= St. Anthony's Chapel, Goa Velha =

The St. Anthony's Chapel is a historic Roman Catholic chapel located in Goa Velha, Goa, India. It is dedicated to Anthony of Padua. The shrine draws people from various religious backgrounds who visit seeking comfort and healing.

== History ==
The chapel was set up by Dom Joao Antonio de Melo, a Portuguese nobleman who was visually impaired. Once, while traveling in a machila (a type of palanquin) from Agaçaim to Ribandar, the bearers of the machila stopped at midday to rest under a large mango tree near a small chapel operated by the Pilar Monastery. A statue of Saint Anthony was placed nearby on top of the trunk of a coconut tree. Seeing this, the bearers remarked in Konkani, "Hanga firgeancho sant asa". Dom Joao then prayed here for the restoration of his vision, promising to build a chapel in honour of the saint if he was cured.

Dom Joao's eyesight began to improve soon after, during his return journey through the hills. He then asked to return to the statue, and his vision grew clearer and he was able to walk unassisted to his manor after reaching home. To fulfill his promise, he placed a request for architectural plans from Portugal to construct the chapel.

While local tradition dates the founding of the chapel to 15 May 1639, historical accounts indicate that the structure was likely completed around 1752. Upon its completion, a life-size statue of Saint Anthony was installed within the shrine.

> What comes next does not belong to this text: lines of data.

-- ==== Sys2Proof/Machine/Dispatch.lean ====
section
/-! DEFINITION. The meaning of every command, arm by arm: each arm is one direct call of that command's meaning. -/

namespace Sys2Proof.Machine
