-- ==== Sys2Proof/Certificates/Slice0/Obligations.lean ====
section
/-! DEFINITION. The statements for the provers: what the commands do (each completion statement names its commands), what a
refused write leaves, and what every step keeps. -/

open Sys2Proof Sys2Proof.Machine

/-- A step is the front command on the state with the rest of the queue.  For every command c and every state, step with c at the front of the queue is exec of c with the rest of the queue; with no command waiting, step lets one tick pass (the model's choice, log entry 20). -/
def Obligations.StepServesTheFront : Prop :=
  (∀ (c : Instr) (rest : List Instr) (s : State), step { s with pending := c :: rest } = exec c { s with pending := rest }) ∧
  (∀ s : State, s.pending = [] → step s = idleTick s)

/-- The one stop of the model is a live test control.  Every step answers a next state or the fault testControl; outside life-cycle states FACTORY and RETURN, and with no posted write under way now or after a tick, every command answers a next state. -/
def Obligations.StepStopsOnlyAtTestControls : Prop :=
  (∀ s : State, (∃ t, step s = .next t) ∨ step s = .fault .testControl) ∧
  (∀ (i : Instr) (s : State), testControls s = false → s.posted = [] →
    (tickOver (tmrTickEnd (endTick s))).posted = [] → ∃ t, exec i s = .next t)

/-- The state after reset.  State.reset meets the invariant, its queue is empty, the timebase is 0 and every register reads its Reset column; that memory reads 0 is the model's choice (log entry 5), and so are the values of registers whose Reset column names none (log entry 6). -/
def Obligations.ResetState : Prop :=
  Invariant State.reset ∧ State.reset.pending = [] ∧ (∀ a, State.reset.nib a = 0) ∧ (∀ a, State.reset.rd a = regReset a) ∧
  State.reset.now = 0 ∧ State.reset.posted = [] ∧ State.reset.rej = []

/-- Every step keeps the invariant.  From every state in which memory and registers stand in canonical form and the five cores hold their 32 registers each, a step that goes on leaves such a state, whatever the command. -/
def Obligations.StepKeepsTheInvariant : Prop :=
  ∀ s t : State, Invariant s → step s = .next t → Invariant t

/-- A step takes the front command and leaves the others in order.  No command adds to the queue or reorders it. -/
def Obligations.QueueIsServedInOrder : Prop :=
  ∀ s t : State, Invariant s → step s = .next t → t.pending = s.pending.tail

/-- A rejected write leaves its record alone.  When the first failing check of R94 gives a code, the block write changes LASTERR and the requester's reject flag and nothing else: CODE, REQ and OFFSET (alias included) are those of the write, VALID is set, INFO cleared, COUNT advanced, saturating at 15 and restarting when VALID was 0. -/
def Obligations.RejectedWriteChangesNothing : Prop :=
  ∀ (r : WriteReq) (fails : State → Word → Fails) (locked : Bool) (hook : State → Word → Word → State) (s : State)
    (d : RegDesc) (code : Nat), Registers.wf s.regs = true → r.src.req < 16 → r.off + r.al.off < 2 ^ 16 → code < 256 →
    regDesc r.blk r.off = some d →
    firstFail (fails s (r.plainWord d s) ++ sharedFails s r d (r.old s) (r.plainWord d s) locked) = some code →
    let t := blockWrite r fails locked hook noRej s
    let e := t.rd r.blk.lasterr
    let old := s.rd r.blk.lasterr
    (∀ a, a ≠ r.blk.lasterr → t.rd a = s.rd a) ∧
    t = { s with regs := t.regs, rej := t.rej } ∧
    (∀ q, q ∈ t.rej ↔ q = r.src.req ∨ q ∈ s.rej) ∧
    bitsOf e 35 28 = code ∧ bitsOf e 27 24 = r.src.req ∧ bitsOf e 19 4 = r.off + r.al.off ∧ bitsOf e 0 0 = 1 ∧
    bitsOf e 1 1 = 0 ∧ bitsOf e 23 20 = if bitsOf old 0 0 = 0 then 1 else min 15 (bitsOf old 23 20 + 1)

/-- An accepted write acts on each field by its access code.  RW, RUN and CFG fields take the written bits, RO and FOL fields stand, W1S fields gain the written ones, W1C fields lose them, and every bit no field names stands. -/
def Obligations.AcceptedWriteByAccessCode : Prop :=
  ∀ (d : RegDesc) (old w : Word), d.fields.Pairwise (fun f g => f.hi < g.lo ∨ g.hi < f.lo) →
    (∀ f ∈ d.fields, f.lo ≤ f.hi ∧ f.hi < 36) →
    (∀ f ∈ d.fields, f.readsZero = false →
      let o := bitsOf old f.hi f.lo
      let x := bitsOf w f.hi f.lo
      let n := bitsOf (commitWord d old w) f.hi f.lo
      (f.acc = .rw ∨ f.acc = .run ∨ f.acc = .cfg → n = x) ∧
      (f.acc = .ro ∨ f.acc = .fol → n = o) ∧
      (f.acc = .w1s → ∀ i, n.testBit i = (o.testBit i || x.testBit i)) ∧
      (f.acc = .w1c → ∀ i, n.testBit i = (o.testBit i && !x.testBit i))) ∧
    (∀ i, i < 36 → (∀ f ∈ d.fields, i < f.lo ∨ f.hi < i) → bitAt (commitWord d old w) i = bitAt old i)

/-- A write through an alias acts bitwise on RW, RUN and CFG fields alone.  Through the set alias each bit written 1 becomes 1, through the clear alias 0, through the toggle alias it is inverted; bits written 0, and every bit outside those fields, stand. -/
def Obligations.AliasWriteBits : Prop :=
  ∀ (d : RegDesc) (old w : Word) (al : Alias), al ≠ .plain → d.fields.Pairwise (fun f g => f.hi < g.lo ∨ g.hi < f.lo) →
    (∀ f ∈ d.fields, f.lo ≤ f.hi ∧ f.hi < 36) →
    let v := aliasWord al d old w
    (∀ f ∈ d.fields, f.acc = .rw ∨ f.acc = .run ∨ f.acc = .cfg → ∀ i, f.lo ≤ i → i ≤ f.hi →
      bitAt v i = match al with
        | .set => bitAt old i || bitAt w i
        | .clear => bitAt old i && !bitAt w i
        | .toggle => bitAt old i ^^ bitAt w i
        | .plain => bitAt w i) ∧
    (∀ i, i < 36 → (∀ f ∈ d.fields, f.acc = .rw ∨ f.acc = .run ∨ f.acc = .cfg → i < f.lo ∨ f.hi < i) →
      bitAt (commitWord d old v) i = bitAt old i)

The chapel also has relics of Saint Anthony.

== Tradition ==
The life-size statue and the relics of Saint Anthony are considered miraculous by devotees, who are of diverse faiths and pray, offer candles, oil, and flower garlands, or express gratitude. This happens when, every Tuesday, the statue is brought out for a procession and veneration, a tradition that has been maintained for multiple generations.

The feast of Saint Anthony is celebrated on 13 June every year.

==Location==
The chapel is situated along a route that historically linked the port of Agaçaim in Tiswadi to Old Goa, a path that has been in use since the era of the Kadamba dynasty.

==Maintenance==
The upkeep and daily maintenance of the chapel are managed by a family residing adjacent to the building, who act as its caretakers.